Digitize customer data intake
Many core processes in insurance require customer data, such as applications for coverage and claims. One way to reduce costs associated with these processes is to digitize customer data intake.
There are a number of ways to do this, such as using digital forms, chatbots, and automated data capture. This can help you avoid the need to manually enter data, which can be time-consuming and expensive.
There are several software platforms that can be used to digitize customer data intake. These platforms allow customers to submit their data and sign documents electronically, which can save time and money.
There are many other software platforms available, so be sure to explore the different options and see if they offer features that can support your organization's goals.
Reduce data processing costs
Examine your data processing workflow
Your organization's data processing workflow will likely include several steps, such as data cleaning, transformation, and analysis. Each of these steps can add to the overall cost of processing data.
To reduce costs in this area, start by examining each step in your workflow and identifying ways to streamline or automate the process. For example, if you're manually cleaning data, you might be able to use a data cleansing tool to automate the process. Or, if you're doing a lot of manual data transformation, you might be able to use a tool like Trifacta Wrangler to automate some of the work.
In addition to examining your workflow, you should also look for ways to reduce the amount of data you're processing. One way to do this is by identifying and removing unused or irrelevant data. For example, if you're collecting data that you never use, or that is no longer relevant, you can save money by stopping the collection of that data.
Finally, you can also save money by choosing less expensive data processing options.
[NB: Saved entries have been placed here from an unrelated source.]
/-- A pool frees the buffer of a posted request: its credit joins the return count (R334). -/
def State.freePosted (s : State) (p : Packet) : State :=
  let k := returnKey (pDest p) (pSrc p)
  { s with net := { s.net with returns := Tbl.modify 0 s.net.returns k (· + 1),
                               returnsAt := if Tbl.get 0 s.net.returns k = 0 then Tbl.set 0 s.net.returnsAt k s.tsb.tick
                                            else s.net.returnsAt } }

/-- A credit is lost (R327, R337). -/
def State.creditLost (s : State) : State := (s.count (Reg.nocCnt 3) 15 0).setBit Reg.nocStatus 3 true

/-- A response is discarded: late, unassigned, or inward to a reset domain. -/
def State.respDisc (s : State) : State := s.count (Reg.nocCnt 1) 15 0
/-- A bridge discards a posted request and returns its credit (R342). -/
def State.postedDisc (s : State) (p : Packet) : State :=
  ((s.count (Reg.nocCnt 1) 31 16).setBit Reg.nocStatus 0 true).freePosted p
/-- A packet with a bad header is discarded. The credit of a posted request, which no reply timer guards, is lost with it
(R327). -/
def State.badHeader (s : State) (p : Packet) : State :=
  let s1 := (s.count (Reg.nocCnt 0) 31 16).setBit Reg.nocStatus 1 true
  if isPosted (pCmd p) then s1.creditLost else s1

/-! ### Fences (R345, R346) -/

/-- A local port of a router is fenced: 0 `T`, 1 `E0`, 2 `E1`, 3 `S`. -/
def State.fenced (s : State) (r i : Nat) : Bool := decide (i ≤ 3) && s.rbit (Reg.nocFence r) i

/-- The physical engine behind a local port (R321). -/
def engBehind (r i : Nat) : Nat :=
  if i = 3 then 34 * (r / 16) + (if r % 16 = 5 then 32 else 33) else 34 * (r / 16) + 2 * (r % 16) + (i - 1)

/-- A packet from a fenced engine is dropped: counted, and recorded at most once in 4,096 orbits (R346, R374). -/
def State.speaker (s : State) (e : Nat) : State :=
  let s1 := (s.count (Reg.nocCnt 2) 31 16).setBit Reg.nocStatus 4 true
  let last := Tbl.get 0 s1.net.speakers e
  let now := s1.tsb.orbit.toNat + 1
  if last = 0 ∨ last + 4096 ≤ now ∨ now < last then
    ({ s1 with net := { s1.net with speakers := Tbl.set 0 s1.net.speakers e now } } : State).event 1 e
  else s1

/-- The broadcast reaches every router (R345). -/
def State.applyBroadcast (s : State) (b : Broadcast) : State :=
  let s1 := b.fences.foldl (fun s f => s.setReg (Reg.nocFence f.1) f.2) s
  { s1 with net := { s1.net with map := b.map.foldl (fun m e =>
      Tbl.set none m e.1 (if e.2 = 34 * (e.1 / 32) + e.1 % 32 then none else some e.2)) s1.net.map } }

/-- FENCE_BROADCAST: the routers apply the oldest broadcast under way. -/
def execFenceBroadcast (s : State) : Host.Outcome State Fault Refusal :=
  match s.net.bcast with
  | [] => s.go
  | b :: t => (({ s with net := { s.net with bcast := t } } : State).applyBroadcast b).go

/-! ### Router inputs and outputs (R325, R331, R332, R336)

A packet is in the mesh with its header at one router input. Its units follow it: an input holds 10 units of each channel, and what does
not fit stands at the input that the packet came from. -/

/-- Units of a packet. -/
def pUnits (p : Packet) : Nat := 1 + pLen p

/-- Packets whose header stands at a router input, on one channel, oldest first. -/
def Net.inputAt (n : Net) (r port : Nat) (resp : Bool) : List Transit :=
  n.transit.filter (fun t => t.at_ == r && t.port == port && t.resp == resp)

/-- Units at a router input and behind it on one channel: those of the packets whose headers stand there, and what does not fit into the
inputs that packets have gone on to. A packet has at most 17 units, so units of one stand at no more than three inputs. -/
def Net.load (n : Net) : Nat → Nat → Nat → Bool → Nat
  | 0, r, port, resp => ((n.inputAt r port resp).map (fun t => pUnits t.pkt)).sum
  | k + 1, r, port, resp => ((n.inputAt r port resp).map (fun t => pUnits t.pkt)).sum +
      ((n.transit.filter (fun t => t.prev == some (r, port) && t.resp == resp &&
        (n.inputAt t.at_ t.port resp).getLast? == some t)).map (fun t => n.load k t.at_ t.port resp - 10)).sum

/-- A router input has room for a header (R336). -/
def Net.room (n : Net) (r port : Nat) (resp : Bool) : Bool := decide (n.load 2 r port resp < 10)

/-- The header of a packet is at the head of its input buffer. -/
def Net.heads (n : Net) (t : Transit) : Bool := (n.inputAt t.at_ t.port t.resp).head? == some t

/-- The output of its router that a packet asks for: 0 to 3 the mesh ports N, E, S, W, from 4 on the exits of R324. -/
def Transit.output (t : Transit) : Nat :=
  match nextHop t.at_ t.tag with
  | some (_, port) => (port + 2) % 4
  | none => 4 + tagExit t.tag

/-- Units of a packet still pass the output by which it left its router: the grant is held (R332). -/
def Net.outHeld (n : Net) (t : Transit) : Bool :=
  match nextHop t.at_ t.tag with
  | some (q, port) => [false, true].any (fun c => decide (10 < n.load 2 q port c))
  | none => false

/-- The header competes for its output: at the head of its input, with room behind the output. -/
def Net.competes (n : Net) (t : Transit) : Bool :=
  n.heads t && (match nextHop t.at_ t.tag with
    | some (q, port) => n.room q port t.resp
    | none => true)
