-- ==== Sys2Proof/Machine/Resets.lean ====
section
/-!
DEFINITION. Sys2Proof/Machine/Resets.lean: regions that leave the fixed plane, the sector and cluster resets, reloads, the
rejoin, dead engines and their spares (R22, R149, R235 to R238, R402, R473 to R477, R487).
-/
namespace Sys2Proof.Machine

def clusterTiles (n : Nat) : List Nat := (List.range 16).map (fun j => 16 * n + j)
def sectorTiles (k : Nat) : List Nat := (List.range 256).map (fun i => 256 * k + i)
def sectorClusters (k : Nat) : List Nat := (List.range 16).map (fun j => 16 * k + j)

/-! ### Engines (R238, R291) -/

/-- An engine leaves its plane: its item is aborted, its prefetched item returns (R291). -/
def State.engLeave (s : State) (p : Nat) : State :=
  let s1 := (s.itemEnd p (reasonAbort + reasonDown)).returnPrefetch p reasonDown
  s1.setEngDpt p ((s1.engDpt p).leave false)

/-- A reset of an engine's domain; dead mark and CHECK count belong to the sector reset (R238). -/
def State.engReset (s0 : State) (p : Nat) : State :=
  let s := s0.dropPost p
  let g := s.eng p
  (s.setEngDpt p ((s.engDpt p).leave true)).setEng p { run := .reset, dead := g.dead, checks := g.checks, govp := (s.engDesc p 0).getLsbD 5 }

/-- An engine leaves its plane while its cluster stays in: its reset, the SO words still seen in this slot, and the slot of
its departure, unless it was out before (R149, R150, R236). A spare that loads goes on loading, an engine in reset stays there. -/
def State.engDepart (s : State) (p : Nat) : State :=
  let g := s.eng p
  if g.run = .loading ∨ g.run = .reset then s
  else
  let prev := if g.soTick = s.tsb.tick then g.soPrev else g.so
  let s1 := s.engReset p
  s1.setEng p { s1.eng p with run := .out, soPrev := prev, soTick := if s.engOut p then g.soTick else s.tsb.tick,
                              left := if s.engOut p then g.left else some (s.tsb.cx, s.tsb.slot) }

/-- The whole gang of an engine leaves its plane and waits outside (R232, R236). -/
def State.gangOut (s : State) (p : Nat) : State :=
  let ps := s.gang p
  let s1 := match ps.head? with
    | some ld => s.engLeave ld
    | none => s.engLeave p
  ps.foldl State.engDepart s1

/-- An engine enters its plane and idles; a spare that serves nothing stays outside. After a departure of its own, its stream
outputs show their DARK policy through the slot of the rejoin, in which no word it drives can yet be seen (R149). -/
def State.engJoin (s : State) (p : Nat) : State :=
  let g := s.eng p
  if g.dead then s
  else
    let dark := match g.left, s.logOf p with
      | some _, some e => some (FWord.dark (0x200 + e))
      | _, _ => none
    s.setEng p { g with run := if (s.logOf p).isSome then .idle else .out, govp := (s.engDesc p 0).getLsbD 5,
                        ended := true, rejoinAt := none, copyFrom := none, left := none,
                        soPrev := match dark with
                          | some w => Vector.replicate 4 w
                          | none => g.soPrev,
                        soTick := if dark.isSome then s.tsb.tick else g.soTick }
For example, if you're using a cloud-based data processing platform, you might be able to switch to a cheaper option that still meets your needs.
Use data more efficiently
In many cases, the way data is used can have a significant impact on costs. For example, if data is accessed frequently, it can add to the costs of storage and bandwidth.
To use data more efficiently, start by identifying which data sets are accessed most often. Then, work with your team to find ways to minimize access to these data sets. For example, you might be able to cache data locally or compress it to reduce the amount of data that needs to be transferred.
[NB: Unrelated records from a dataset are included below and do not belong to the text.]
/-- READOUT_TX_FRAME: the words of the derandomizer that feeds the lane, DARK and SRESET by that derandomizer's sector (R101, R315); of a
lane that none feeds, by the sector that it is mapped to. A frame that was being assembled as the sector left is sent as assembled. -/
def execReadoutTxFrame (l : LaneNo) (s : State) : Host.Outcome State Fault Refusal :=
  if !s.txDue l 3 then s.go
  else
    let w := s.laneTxW l
    let k := match s.laneDrz l with
      | some d => d / 4
      | none => s.laneSec l
    let on := s.rbit (Reg.lanCtrl l) 1
    let z := s.lane l
    let whole := match z.asm with
      | some a => on && decide (a.cx = s.tsb.cx)
      | none => false
    let off := !whole && (!on || !s.secIn k)
    let r : State × List W16 × Option Nat := match (if whole then z.asm else none), s.laneDrz l with
      | some a, _ => (s, a.words, a.first)
      | none, some d => if off then (s, List.replicate w 0, none) else s.readoutWords d w 0 none
      | none, none => (s, List.replicate w 0, none)
    let h := 0xB4 + (s.tsb.crossing % 4096) * 2 ^ 8 + (r.2.2.getD 0x1FF % 512) * 2 ^ 20 + flagAt off 29 +
      flagAt (!whole && !s.secIn k && s.txReset k) 30
    let t := r.1.setLane l { r.1.lane l with asm := none }
    (t.txFrame l h r.2.1).go

end Sys2Proof.Machine
end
Reducing data storage costs
Data storage is one of the most important, but often overlooked, aspects of data management. Organizations can quickly rack up storage costs by keeping too much data, storing data in inefficient formats, or using expensive storage options.
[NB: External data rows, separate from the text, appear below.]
/-- SECTOR_POWER_GOOD: the isolation is released with the domain in reset, its registers at their reset values; outside the start its
contents are reloaded. -/
def execSectorPowerGood (k : SectorNo) (s : State) : Host.Outcome State Fault Refusal :=
  if s.pwr.up.getLsbD k then
    (let s1 : State := (({ s with pwr := { s.pwr with up := s.pwr.up &&& ~~~(BitVec.ofNat 16 (2 ^ k.val)) } } : State).setSecPower k 2)
     (if 2 ≤ s1.phase ∧ s1.phase ≤ 4 then (s1.sectorFresh k).reloadStart k s1.accordNow else s1).go)
  else s.go

/-- Overcurrent of a sector, or a power-up that does not come about in time (R435, R437). -/
def State.overcurrent (s : State) (k : Nat) : State :=
  let s1 := s.emergencyDown k 6
  ((((s1.setBit Reg.pwrOc k true).setBit Reg.pwrStatus 27 true).fault 11).event 7 k)

/-- SECTOR_OVERCURRENT. -/
def execSectorOvercurrent (k : SectorNo) (s : State) : Host.Outcome State Fault Refusal :=
  if s.secPower k = 0 then s.go else (s.overcurrent k).go

/-- SECTOR_POWER_TIMEOUT. -/
def execSectorPowerTimeout (k : SectorNo) (s : State) : Host.Outcome State Fault Refusal :=
  if s.pwr.up.getLsbD k then (s.overcurrent k).go else s.go

/-- A quadrant lane domain goes down: its transmitters stop and its lanes lose everything they had aligned. -/
def State.quadDown (s : State) (q : Nat) : State :=
  let s1 := s.quadReset q
  let s2 := ((List.range 60).map (fun i => 60 * q + i)).foldl (fun s l =>
    let k := s.lane l
    if k = LaneSt.dflt then s.setLaneState l 0 else (s.setLane l { k with txOn := false, sent := [] }).setLaneState l 0) s1
  let b : BitVec 4 := BitVec.ofNat 4 (2 ^ q)
  { s2 with pwr := { s2.pwr with quads := s2.pwr.quads &&& ~~~b }, boot := { s2.boot with lqclk := s2.boot.lqclk &&& ~~~b } }

/-- Every sector and quadrant goes down as an emergency. -/
def State.allDown (s : State) (cause : Nat) : State :=
  ([0, 1, 2, 3] : List Nat).foldl State.quadDown ((List.range 16).foldl (fun s k => s.emergencyDown k cause) s)

/-- DEC outputs held at their safe levels by rule, CAL at 0 (R154, R432, R441). -/
def State.safePins (s0 : State) : State :=
  let s := s0.setFld Reg.decStatus 15 0 0xFFFF
  { s with decPins := if s.boot.outDec then BitVec.ofNat 16 (s.fld Reg.decCfg 15 0) else 0, dec := [],
           tsb := { s.tsb with cal := [], calPins := 0 } }

/-- Outputs as before their release: DEC and CAL undriven and pulled down, THROTTLE and BUSY high (R388, R393). -/
def State.outputsOff (s : State) : State :=
  { (s.setFld Reg.drzPins 4 0 0x1F).safePins with
    decPins := 0, boot := { s.boot with outDec := false, outCal := false, outTx := 0 } }

/-! ### PMBus (R428 to R432) -/

/-- A command sent to a rail's regulator. -/
def State.pmbus (s : State) (r : Nat) (cmd : Byte) (v : W16) : State :=
  { s with pwr := { s.pwr with sent := s.pwr.sent ++ [(r, cmd, v)] } }

/-- The words of `STATUS_WORD` that keep a rail from being in regulation. -/
def statusFaults : W16 := 0xE874

/-- A rail is in regulation (R429). -/
def State.inRegulation (s : State) (r : Nat) (v : RailReading) : Bool :=
  let vout := s.fld (Reg.pwrRailCfg r) 15 0
  let d := if v.vout.toNat ≤ vout then vout - v.vout.toNat else v.vout.toNat - vout
  !v.failed && decide (d * 1000 ≤ s.fld Reg.pwrTelCfg 7 0 * vout) && decide (v.status &&& statusFaults = 0)

/-- A LINEAR11 value, as mantissa and exponent, exceeds a limit in whole units. -/
def linear11Above (w : W16) (lim : Nat) : Bool :=
  let m := toSigned 11 (bitsOf w 10 0)
  let e := toSigned 5 (bitsOf w 15 11)
  if 0 ≤ e then decide ((lim : Int) < m * 2 ^ e.toNat) else decide ((lim : Int) * 2 ^ (-e).toNat < m)

/-- Current limits of the rails in A. -/
def railLimit (r : Nat) : Nat := if r = 0 then 85 else if r = 1 then 58 else 12

/-- Rails `rs` are turned off, in the order 2, 1, 0. -/
def State.railsOff (s : State) (rs : List Nat) : State :=
  ([2, 1, 0].filter (fun r => decide (r ∈ rs))).foldl (fun s r =>
    let s1 := s.pmbus r 1 0
    { s1 with pwr := { s1.pwr with rails := s1.pwr.rails &&& ~~~(BitVec.ofNat 3 (2 ^ r)),
                                   globalOn := s1.pwr.globalOn && decide (r ≠ 0) } }) s

/-- Base-note mode with a failure code (R393); the code and the step of a failure before the ATTEMPT record join `BOOT_HIST`. -/
def State.baseNote (s : State) : State :=
  let s1 := (((s.allDown 8).outputsOff).setFld Reg.bootStatus 31 28 5).setFld Reg.hlmStatus 2 0 7
  let b : Boot := { s1.boot with enable := 0, restart := false, admitted := false, imgver := 0, kslot := none, imgdig := [], fwdig := [] }
  { (s1.setFld Reg.dptStatus 31 30 0) with boot := b,
                                           engines := [], dpt := {}, adm := { s1.adm with waiting := [], running := none } }

/-- Only the always-on domain runs: everything behind the global regulator is lost (R434, R441). -/
def State.globalOff (s : State) : State :=
  let s1 := s.commitAll
  let s2 := s1.warmClear
  ({ s2 with pwr := { s2.pwr with globalOn := false }, prot := { s2.prot with flips := [] } } : State).outputsOff

/-- A rail has faulted (R432): rails 1 and 2 lead to base-note mode, rail 0 to rail-off. -/
def State.railFault (s : State) (r : Nat) : State :=
  let s1 := ((s.setBit Reg.pwrStatus 28 true).setFld Reg.pwrStatus 23 22 r).setFld Reg.pwrStatus 31 30 3
  let s2 := ((s1.allDown 8).safePins.event 6 r).commitAll
  if r = 0 then (s2.railsOff [0, 1, 2]).globalOff
  else (((s2.railsOff [1, 2]).setFld Reg.bootStatus 23 16 0x44).baseNote).setFld Reg.pwrStatus 31 30 1

/-- RAIL_POLL: telemetry of the latest poll; enough bad polls in a row are a rail fault (R431). -/
def execRailPoll (r : Fin 3) (v : RailReading) (s : State) : Host.Outcome State Fault Refusal :=
  if s.fld Reg.pwrStatus 31 30 ≠ 1 ∨ !s.pwr.rails.getLsbD r then s.go
  else
    let s1 := if v.failed then s
      else (s.setReg (Reg.pwrRailTel r) (BitVec.ofNat 32 (v.iout.toNat * 65536 + v.vout.toNat))).setReg (Reg.pwrRailStat r)
        (BitVec.ofNat 32 (v.status.toNat * 65536 + v.temp.toNat))
    let bad := !s.inRegulation r v || (!v.failed && linear11Above v.iout (railLimit r))
    let n := if bad then s1.pwr.bad.get r + 1 else 0
    let full := bad && decide (s1.fld Reg.pwrTelCfg 15 8 ≤ n)
    let s2 : State := { s1 with pwr := { s1.pwr with bad := s1.pwr.bad.set r (if full then 0 else n) } }
    (if full then s2.railFault r else s2).go

/-- PWR_CLEAR: CLEAR_FAULTS to every rail. -/
def State.pwrClearNow (s : State) : State := ((s.pmbus 0 3 0).pmbus 1 3 0).pmbus 2 3 0

def execPwrClear (s : State) : Host.Outcome State Fault Refusal := s.pwrClearNow.go

/-- The retries taken now: masked sectors with their overcurrent bit set power up, an emergency down that still runs ending there, the
others set `CMD_ERR` (R437). -/
def State.retryNow (s : State) (mask : Nat) : State :=
  (List.range 16).foldl (fun s k =>
    if (mask / 2 ^ k) % 2 = 0 then s
    else if s.rbit Reg.pwrOc k then ((s.setBit Reg.pwrOc k false).downOver k).sectorUp k
    else s.setBit Reg.pwrStatus 24 true) s

/-- PWR_RETRY: while an admission runs the retry waits (R442). -/
def State.pwrRetry (s : State) (mask : Nat) : State :=
  if s.adm.running.isSome then { s with pwr := { s.pwr with retry := s.pwr.retry ||| BitVec.ofNat 16 mask } } else s.retryNow mask

def execPwrRetry (mask : BitVec 16) (s : State) : Host.Outcome State Fault Refusal := (s.pwrRetry mask.toNat).go

/-- The retries that waited for an admission; a sector that it `drop`s is ignored, which `CMD_ERR` shows (R437, R442). -/
def State.retryHeld (s : State) (drop : BitVec 16) : State :=
  let s1 := ({ s with pwr := { s.pwr with retry := 0 } } : State).retryNow (s.pwr.retry &&& ~~~drop).toNat
  if s.pwr.retry &&& drop = 0 then s1 else s1.setBit Reg.pwrStatus 24 true

/-! ### Sensors and throttling (R438 to R440) -/

/-- The reading of a sensor. -/
def State.sensor (s : State) (i : Nat) : Int := toSigned 16 (s.fld (Reg.pwrTemp (i / 2)) (16 * (i % 2) + 15) (16 * (i % 2)))

/-- Sensors that have not failed. -/
def State.goodSensors (s : State) : List Nat := (List.range 32).filter (fun i => !s.rbit Reg.pwrSensFail i)

/-- `TMAX` from the sensors. -/
def State.tmaxNow (s : State) : State :=
  let v : Nat := match s.goodSensors.map s.sensor with
    | [] => 0x7FFF
    | x :: xs => (BitVec.ofInt 16 (xs.foldl max x)).toNat
  s.setFld Reg.pwrStatus 15 0 v

/-- A sensor has failed. -/
def State.sensorFails (s : State) (i : Nat) : State :=
  (((s.setBit Reg.pwrSensFail i true).setBit Reg.pwrStatus 25 true).fault 10).tmaxNow

/-- SENSOR_SAMPLE: a reading outside −55 to 150 °C fails the sensor. -/
def execSensorSample (i : Fin 32) (v : BitVec 16) (s : State) : Host.Outcome State Fault Refusal :=
  let s1 := s.setFld (Reg.pwrTemp (i / 2)) (16 * (i.val % 2) + 15) (16 * (i.val % 2)) v.toNat
  if v.toInt < -440 ∨ 1200 < v.toInt then (s1.sensorFails i).go
  else ((s1.setBit Reg.pwrSensFail i false).tmaxNow).go

/-- SENSOR_NOT_UPDATED. -/
def execSensorNotUpdated (i : Fin 32) (s : State) : Host.Outcome State Fault Refusal := (s.sensorFails i).go

/-- THROTTLE_UPDATE: once every `TSTEP` ms. -/
def execThrottleUpdate (s : State) : Host.Outcome State Fault Refusal :=
  if 2 ≤ s.fld Reg.pwrStatus 31 30 then s.go
  else
    let lv := s.fld Reg.pwrStatus 21 19
    let t := toSigned 16 (s.fld Reg.pwrStatus 15 0)
    let thr : Int := 8 * s.fld Reg.pwrCfg 23 16
    let hys : Int := 8 * s.fld Reg.pwrCfg 15 12
    let held := s.goodSensors.isEmpty ||
      (List.range 16).any (fun k => s.secPowered k && s.rbit Reg.pwrSensFail (2 * k) && s.rbit Reg.pwrSensFail (2 * k + 1))
    let nx := if held then 7 else if thr ≤ t then min 7 (lv + 1) else if t ≤ thr - hys then lv - 1 else lv
    let s1 := s.setFld Reg.pwrStatus 21 19 nx
    (if lv = 0 ∧ nx ≠ 0 then (s1.setBit Reg.pwrStatus 26 true).fault 9 else s1).go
To reduce data storage costs, start by evaluating how much data you're using. Many organizations keep large amounts of data they never use, which is a waste of money.
In addition to reducing access to data sets, you can also save money by deleting data that is no longer needed. For example, if you have data that is more than a year old, you might be able to delete it without impacting your business.
Finally, you should also consider the cost of different storage options. For example, storing data in the cloud can be more expensive than storing it on-premises. As such, you should evaluate whether the benefits of cloud storage justify the cost.
The bottom line
Data is becoming increasingly important to organizations, but so are data costs. To reduce data costs without jeopardizing growth, organizations should focus on streamlining data collection, processing, and usage. By doing so, they can save money while still leveraging data to drive growth.